I mention one more silliness, though there are many – space-time. Both “space” and “time” are, scientifically, measurements. Measurements too suggest procedures, but do not predict results except in one important way: With the exception of measurements of time, a measurement predicts the result of a remeasurement. We all know procedures for measuring distance— laying out yardsticks and such. Measurement of time is quite different. It is simply a rhythmic counting, best done mechanically, or, even better, electronically. A period of time, once counted can never be recounted. Remeasurements of time are impossible. We can remeasure the same space because we ignore the ways in which it is different, just as we cannot remeasure a period of time because we ignore the way periods of time are the same.
The procedures for measuring time are quite different from those with which we measure space. Taken together these procedures do not form some kind of invisible four dimensional cube that fills up the nothing of space for all time. They are what they are, human activities, counting on the one hand and laying out rulers on the other. Space and time do have a link because we can do both procedures at the same time. We we can find out just how long it takes us to go from here to there, or how far we can go in an hour, both by counting while we walk. But there is no “something” called space-time, no matter how intricately they can be tied together mathematically.
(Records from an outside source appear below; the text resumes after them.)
-- ==== Sys2Proof/Machine/Fetch.lean ====
section
/-! DEFINITION. Fetching an instruction (R99 to R101, R277, R450), the sampling countdown (R479), and a word that is no
instruction (R120). -/

namespace Sys2Proof.Machine

/-- What a fetch comes to. -/
inductive Fetched where
  | word (w : Word)
  | trap (c : Cause) (tval : Word)
  deriving DecidableEq, Repr

/-- A fetch from the host or a peer: the word is what stands there, a free value, and the access may fail as a load's (Table
12.6; log 30, DESIGN CHOICE). -/
def State.fetchFar (s : State) (p : Place) (pc : Word) : State × Fetched :=
  if p.target = .peer && !s.inGrid p then (s, .trap .peer pc)
  else
    let causes : List Cause := if p.target = .peer then [.remote, .peer, .dataerr] else [.dataerr]
    let (n, s) := s.choose (causes.length + 1)
    match causes[n]? with
    | some c => (s, .trap c pc)
    | none =>
      let (x, s) := s.draw
      (s, .word (BitVec.ofNat 64 x))

/-- A fetch from the device's storage: the word as it stood at the hart's start or last phase boundary, or as it stands now
(R101). (Log 88, DEDUCED.) -/
def State.fetchNear (s : State) (h : Hart) (p : Place) : State × Fetched :=
  match s.badWord p.addr 8 with
  | some w => (s.logBad (·.of s.cur h) w, .trap .dataerr h.pc)
  | none =>
    let old := h.code.dword p.addr
    let new := s.mem.dword p.addr
    let (n, s) := s.choose (if old = new then 1 else 2)
    (s, .word (if n = 0 then new else old))

/-- The fetch at the hart's PC: watchpoints, then translation, then the word (R100, R272, R277). -/
def State.fetchWord (s : State) (h : Hart) : State × Fetched :=
  let pc := h.pc.toNat
  let hit := !h.trp.prv && h.watched pc 1 .execute
  if hit && !h.wskip then (s, .trap .watch h.pc)
  else
    let s := if hit then s.onCur Hart.spendSkip else s
    match s.translate (s.hartAgent s.cur h 0) pc .execute with
    | (s, .error c) => (s, .trap c h.pc)
    | (s, .ok p) => if p.target = .memory then s.fetchNear h p else s.fetchFar p h.pc

/-- The countdown goes down for the fetched instruction, which is tagged when it reaches zero (R479), unless it resumes after
the stop that ended its sample (R480); the countdown's start is a free value (log 8, DESIGN CHOICE). (Log 83, DEDUCED.) -/
def State.countFetch (s : State) (h : Hart) : State :=
  let again := !h.trp.prv && h.obs.untag == some h.pc
  let s := if h.trp.prv then s else s.onCur fun h => { h with obs := { h.obs with untag := none } }
  if !h.obs.en || h.obs.period = 0 then s
  else
    let (n, s) := match h.obs.countdown with
      | some n => (n, s)
      | none =>
        let (x, s) := s.choose (2 * h.obs.period.toNat)
        (x + 1, s)
    s.onCur fun h =>
      if n ≤ 1 then { h with obs := { h.obs with countdown := none, tagged := if again then none else some h.vstart } }
      else { h with obs := { h.obs with countdown := some (n - 1) } }

/-- The word of the executing hart's next instruction: the one in which it holds, or a fetched one. -/
def State.nextWord (s : State) (h : Hart) : State × Fetched :=
  match h.wait.word with
  | some w => (s, .word w)
  | none =>
    match s.fetchWord h with
    | (s, .trap c t) => (s, .trap c t)
    | (s, .word w) => (s.countFetch h, .word w)

/-- The next instruction of the hart at a seat, when it can be fetched and is one; the state does not change. -/
def State.peek (s : State) (k : Nat) (h : Hart) : Option Instr :=
  match ({ s with cur := k }.nextWord h).2 with
  | .trap _ _ => none
  | .word w =>
    match decodeWord w with
    | .ok i => some i
    | .error _ => none

/-- A word that is no instruction traps ILLOP, with the word in TVAL (R120). -/
def State.refuseWord (s : State) (w : Word) : State :=
  ((s.countTiming.onCur Hart.settle).sample w (.stopped Cause.illop.code) none).takeTrap .illop w

end Sys2Proof.Machine
end

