-- ==== Sys2Proof/Certificates/Slice0/Obligations.lean ====
section
/-! DEFINITION. The statements for the provers. `Completes`, `CompletesWith`, `JumpsWith`, `TrapsWith` and `Holds` say how an
instruction comes out and give the whole next state, so each such statement carries its frame: what the effect's state does not
change, the instruction leaves alone, memory and every other hart among it. -/

open Sys2Proof Sys2Proof.Machine

/-! ### Scalar arithmetic -/

/-- R152 with SAT = 0: each MAJ 0x00 instruction whose guard lets it run writes the value of Table 6.1 to sD and changes nothing
else of the machine, its flags included. -/
def Obligations.ScalarResults : Prop :=
  ∀ (f : RFields) (s : State) (h : Hart), s.running = some h → h.GuardOn f.gd f.gs → f.sat = false →
    let a := h.sreg f.a
    let b := h.sreg f.b
    let sh := b.toNat % 64
    let gives (i : Instr) (x : Word) : Prop := CompletesWith i s (h.begun.setS f.d x)
    let test (c : Prop) [Decidable c] : Word := if c then 1 else 0
    gives (.add f) (a + b) ∧ gives (.sub f) (a - b) ∧ gives (.and f) (a &&& b) ∧ gives (.or f) (a ||| b) ∧
    gives (.xor f) (a ^^^ b) ∧ gives (.sll f) (a <<< sh) ∧ gives (.srl f) (a >>> sh) ∧ gives (.sra f) (a.sshiftRight sh) ∧
    gives (.slt f) (test (a.toInt < b.toInt)) ∧ gives (.sltn f) (test (a.toNat < b.toNat)) ∧
    (∃ x, gives (.min f) x ∧ (x = a ∨ x = b) ∧ x.toInt ≤ a.toInt ∧ x.toInt ≤ b.toInt) ∧
    (∃ x, gives (.max f) x ∧ (x = a ∨ x = b) ∧ a.toInt ≤ x.toInt ∧ b.toInt ≤ x.toInt) ∧
    (∃ x, gives (.minn f) x ∧ (x = a ∨ x = b) ∧ x.toNat ≤ a.toNat ∧ x.toNat ≤ b.toNat) ∧
    (∃ x, gives (.maxn f) x ∧ (x = a ∨ x = b) ∧ a.toNat ≤ x.toNat ∧ b.toNat ≤ x.toNat) ∧
    gives (.mul f) (a * b) ∧ gives (.mulh f) (BitVec.ofInt 64 (a.toInt * b.toInt / 2 ^ 64)) ∧
    gives (.mulhn f) (BitVec.ofNat 64 (a.toNat * b.toNat / 2 ^ 64)) ∧
    (∃ n, gives (.clz f) (BitVec.ofNat 64 n) ∧ n ≤ 64 ∧ (∀ j, 64 - n ≤ j → a.getLsbD j = false) ∧
      (n < 64 → a.getLsbD (63 - n) = true)) ∧
    (∃ n, gives (.ctz f) (BitVec.ofNat 64 n) ∧ n ≤ 64 ∧ (∀ j, j < n → a.getLsbD j = false) ∧
      (n < 64 → a.getLsbD n = true)) ∧
    gives (.popc f) (BitVec.ofNat 64 ((List.range 64).countP fun j => a.getLsbD j)) ∧
    (∃ x, gives (.brev f) x ∧ ∀ j, j < 64 → x.getLsbD j = a.getLsbD (63 - j)) ∧
    gives (.sel f) (if (h.sreg f.c).toNat ≠ 0 then a else b)

/-- R153: with SAT = 1, ADD, SUB, SLL and MUL form the exact result of their operands, read as signed numbers, or with AUX bit 0
as unsigned ones; sD takes it clamped to 64 bits, and OF is set when clamping changes it. -/
def Obligations.SaturatingResults : Prop :=
  ∀ (f : RFields) (s : State) (h : Hart), s.running = some h → h.GuardOn f.gd f.gs → f.sat = true →
    let u := f.aux.getLsbD 0
    let a : Int := if u then (h.sreg f.a).toNat else (h.sreg f.a).toInt
    let b : Int := if u then (h.sreg f.b).toNat else (h.sreg f.b).toInt
    let lo : Int := if u then 0 else -(2 ^ 63)
    let hi : Int := if u then 2 ^ 64 - 1 else 2 ^ 63 - 1
    let gives (i : Instr) (x : Int) : Prop := ∃ r : Word,
      CompletesWith i s ((h.begun.setS f.d r).raise (if lo ≤ x ∧ x ≤ hi then 0 else Flag.ovf.bit)) ∧
      (if u then (r.toNat : Int) else r.toInt) = max lo (min hi x)
    gives (.add f) (a + b) ∧ gives (.sub f) (a - b) ∧ gives (.mul f) (a * b) ∧
    gives (.sll f) (a * 2 ^ ((h.sreg f.b).toNat % 64))

/-- R154: quotient, remainder and flags of DIV, REM, DIVN and REMN, division by zero and the overflow of −2^63 / −1 among them.
-/
def Obligations.DivisionResults : Prop :=
  ∀ (f : RFields) (s : State) (h : Hart), s.running = some h → h.GuardOn f.gd f.gs →
    let a := h.sreg f.a
    let b := h.sreg f.b
    let gives (i : Instr) (x : Word) (fl : FlagSet) : Prop := CompletesWith i s ((h.begun.setS f.d x).raise fl)
    (b = 0 → gives (.div f) (BitVec.allOnes 64) Flag.dz.bit ∧ gives (.rem f) a Flag.dz.bit ∧
      gives (.divn f) (BitVec.allOnes 64) Flag.dz.bit ∧ gives (.remn f) a Flag.dz.bit) ∧
    (a.toInt = -(2 ^ 63) → b.toInt = -1 → gives (.div f) a Flag.ovf.bit ∧ gives (.rem f) 0 Flag.ovf.bit) ∧
    (b ≠ 0 → ¬ (a.toInt = -(2 ^ 63) ∧ b.toInt = -1) →
      ∃ q r : Word, gives (.div f) q 0 ∧ gives (.rem f) r 0 ∧ a.toInt = q.toInt * b.toInt + r.toInt ∧
        r.toInt.natAbs < b.toInt.natAbs ∧ (r.toInt = 0 ∨ (r.toInt < 0 ↔ a.toInt < 0))) ∧
    (b ≠ 0 → ∃ q r : Word, gives (.divn f) q 0 ∧ gives (.remn f) r 0 ∧ a.toNat = q.toNat * b.toNat + r.toNat ∧
      r.toNat < b.toNat)

/-- R111 and R149: a scalar instruction of MAJ 0x00 or 0x01, a scalar load, store or atomic, or PREF, whose guard bit is 0, writes
no register and no memory, sets no flag and leaves VSTART unchanged. -/
def Obligations.GuardedOffScalar : Prop :=
  (∀ (f : RFields) (s : State) (h : Hart), s.running = some h → h.guardedOff f.gd f.gs = true →
    ∀ i ∈ [Instr.add f, .sub f, .and f, .or f, .xor f, .sll f, .srl f, .sra f, .slt f, .sltn f, .min f, .max f, .minn f,
      .maxn f, .mul f, .mulh f, .mulhn f, .clz f, .ctz f, .popc f, .brev f, .sel f, .div f, .rem f, .divn f, .remn f],
      CompletesWith i s h.begun) ∧
  (∀ (f : MFields) (s : State) (h : Hart), s.running = some h → h.guardedOff f.gd f.gs = true →
    ∀ i ∈ [Instr.ldb f, .ldh f, .ldw f, .ldd f, .ldbn f, .ldhn f, .ldwn f, .stb f, .sth f, .stw f, .std f, .pref f, .aadd f,
      .aand f, .aor f, .axor f, .amin f, .amax f, .aminn f, .amaxn f, .axchg f, .acas f],
      CompletesWith i s h.begun)

/-- R155: the immediate operations of Table 6.2, which set no flag. SLLI, SRLI and SRAI are well formed with counts below 64.
R105: s0 reads zero, a write to it is discarded, and a write to another scalar register changes that register alone. -/
def Obligations.ImmediateResults : Prop :=
  (∀ (f : IFields) (s : State) (h : Hart), s.running = some h →
     let a := h.sreg f.a
     let imm : Int := f.imm.toInt
     let gives (i : Instr) (x : Word) : Prop := CompletesWith i s (h.begun.setS f.d x)
     gives (.addi f) (BitVec.ofInt 64 (a.toNat + imm)) ∧ gives (.andi f) (a &&& BitVec.ofInt 64 imm) ∧
     gives (.ori f) (a ||| BitVec.ofInt 64 imm) ∧ gives (.xori f) (a ^^^ BitVec.ofInt 64 imm) ∧
     gives (.slli f) (BitVec.ofNat 64 (a.toNat * 2 ^ f.imm.toNat)) ∧
     gives (.srli f) (BitVec.ofNat 64 (a.toNat / 2 ^ f.imm.toNat)) ∧
     gives (.srai f) (BitVec.ofInt 64 (a.toInt / 2 ^ f.imm.toNat)) ∧
     gives (.slti f) (if a.toInt < imm then 1 else 0) ∧ gives (.li f) (BitVec.ofInt 64 imm) ∧
     (∃ x, gives (.lih f) x ∧ (∀ j, j < 32 → x.getLsbD j = a.getLsbD j) ∧
       ∀ j, j < 32 → x.getLsbD (32 + j) = f.imm.getLsbD j)) ∧
  (∀ (h : Hart) (r q : RegIdx) (x : Word), h.sreg 0 = 0 ∧ h.setS 0 x = h ∧
     (h.setS r x).sreg q = (if q = r ∧ r ≠ 0 then x else h.sreg q) ∧ { h.setS r x with s := h.s } = h)

/-- R118: a hint only advances the PC, whatever its bits hold. -/
def Obligations.HintOnlyAdvances : Prop :=
  ∀ (hint : BitVec 2) (bits : BitVec 56) (s : State) (h : Hart), s.running = some h →
    decodeWord (encodeWord (.nop hint bits)) = .ok (.nop hint bits) ∧ CompletesWith (.nop hint bits) s h.begun

/-! ### Branches, jumps and loops -/

/-- R157: a compare and branch whose condition holds passes control to PC + 8 × OFF32 and leaves the loop levels of R140; one
whose condition fails only falls through. R140: the levels that a taken branch at program level leaves are those, from the
innermost out, whose body its target lies outside, up to the first it lies in; R441: at system level none is left. -/
def Obligations.BranchOutcomes : Prop :=
  (∀ (f : JFields) (s : State) (h : Hart), s.running = some h →
     let a := h.sreg f.a
     let b := h.sreg f.b
     let t : Word := BitVec.ofInt 64 (h.pc.toNat + 8 * f.off.toInt)
     let branches (i : Instr) (c : Prop) : Prop :=
       (c → JumpsWith i s (h.begun.leaveLoops t) t) ∧ (¬ c → CompletesWith i s h.begun)
     branches (.beq f) (a = b) ∧ branches (.bne f) (a ≠ b) ∧ branches (.blt f) (a.toInt < b.toInt) ∧
     branches (.bge f) (b.toInt ≤ a.toInt) ∧ branches (.bltn f) (a.toNat < b.toNat) ∧
     branches (.bgen f) (b.toNat ≤ a.toNat)) ∧
  (∀ (h : Hart) (t : Word), { h.leaveLoops t with ctl := h.ctl } = h ∧
     (h.leaveLoops t).ctl = { h.ctl with loops := (h.leaveLoops t).ctl.loops } ∧
     (h.trp.prv = true → (h.leaveLoops t).ctl.loops = h.ctl.loops) ∧
     (h.trp.prv = false → ∃ k, (h.leaveLoops t).ctl.loops = h.ctl.loops.drop k ∧
       (∀ l ∈ h.ctl.loops.take k, ¬ (l.start.toNat ≤ t.toNat ∧ t.toNat < l.stop.toNat)) ∧
       ∀ l ∈ (h.ctl.loops.drop k).head?, l.start.toNat ≤ t.toNat ∧ t.toNat < l.stop.toNat))

/-- R159: JMP, JAL, JR and RET: their targets, links and the levels they leave; a register jump to a target that is no multiple
of 8 traps MISALIGN at the jump and writes nothing. -/
def Obligations.JumpOutcomes : Prop :=
  ∀ (f : JFields) (s : State) (h : Hart), s.running = some h →
    let t : Word := BitVec.ofInt 64 (h.pc.toNat + 8 * f.off.toInt)
    let r : Word := BitVec.ofInt 64 ((h.sreg f.a).toNat + 8 * f.off.toInt)
    JumpsWith (.jmp f) s (h.begun.leaveLoops t) t ∧
    JumpsWith (.jal f) s (h.begun.setS f.d (h.pc + 8)) t ∧
    (r.toNat % 8 = 0 → JumpsWith (.jr f) s ((h.begun.setS f.d (h.pc + 8)).leaveLoops r) r) ∧
    (r.toNat % 8 ≠ 0 → h.trp.prv = false → TrapsWith (.jr f) s h.begun .misalign r) ∧
    ((h.sreg 1).toNat % 8 = 0 → JumpsWith (.ret f) s h.begun (h.sreg 1)) ∧
    ((h.sreg 1).toNat % 8 ≠ 0 → h.trp.prv = false → TrapsWith (.ret f) s h.begun .misalign (h.sreg 1))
Through theory, science has puffed itself up far beyond its true size. It's pretensions to tell us of the past all rest on assumptions we may or may not think plausible, but which have no ground. All scientific theories, without exception are, and can only be, interpretations of experiments we do in the here and now. For everything we do, we do here and now. Scientific theories about the past gain scientific validity, like any other scientific theory, if they successfully predict the result of some experiment we can do. Such a theory is like a connect the dots picture. We know some dots, our theory accords with them and predicts the location of other dots. If we find dots where we expect to, we believe the theory until some dots turn up missing. So the form of a scientific theory about the past is this: Procedures this picture “implies” produce accurately the results of certain experiments and this picture also suggests another experiment predicting a result that was correct, therefore the implications this picture makes about the past are true. The problem with this is that the last part of this argument is an unscientific statement unless it means that we might find some experiment that would disprove it. If so, the real meaning falls back again into the here and now.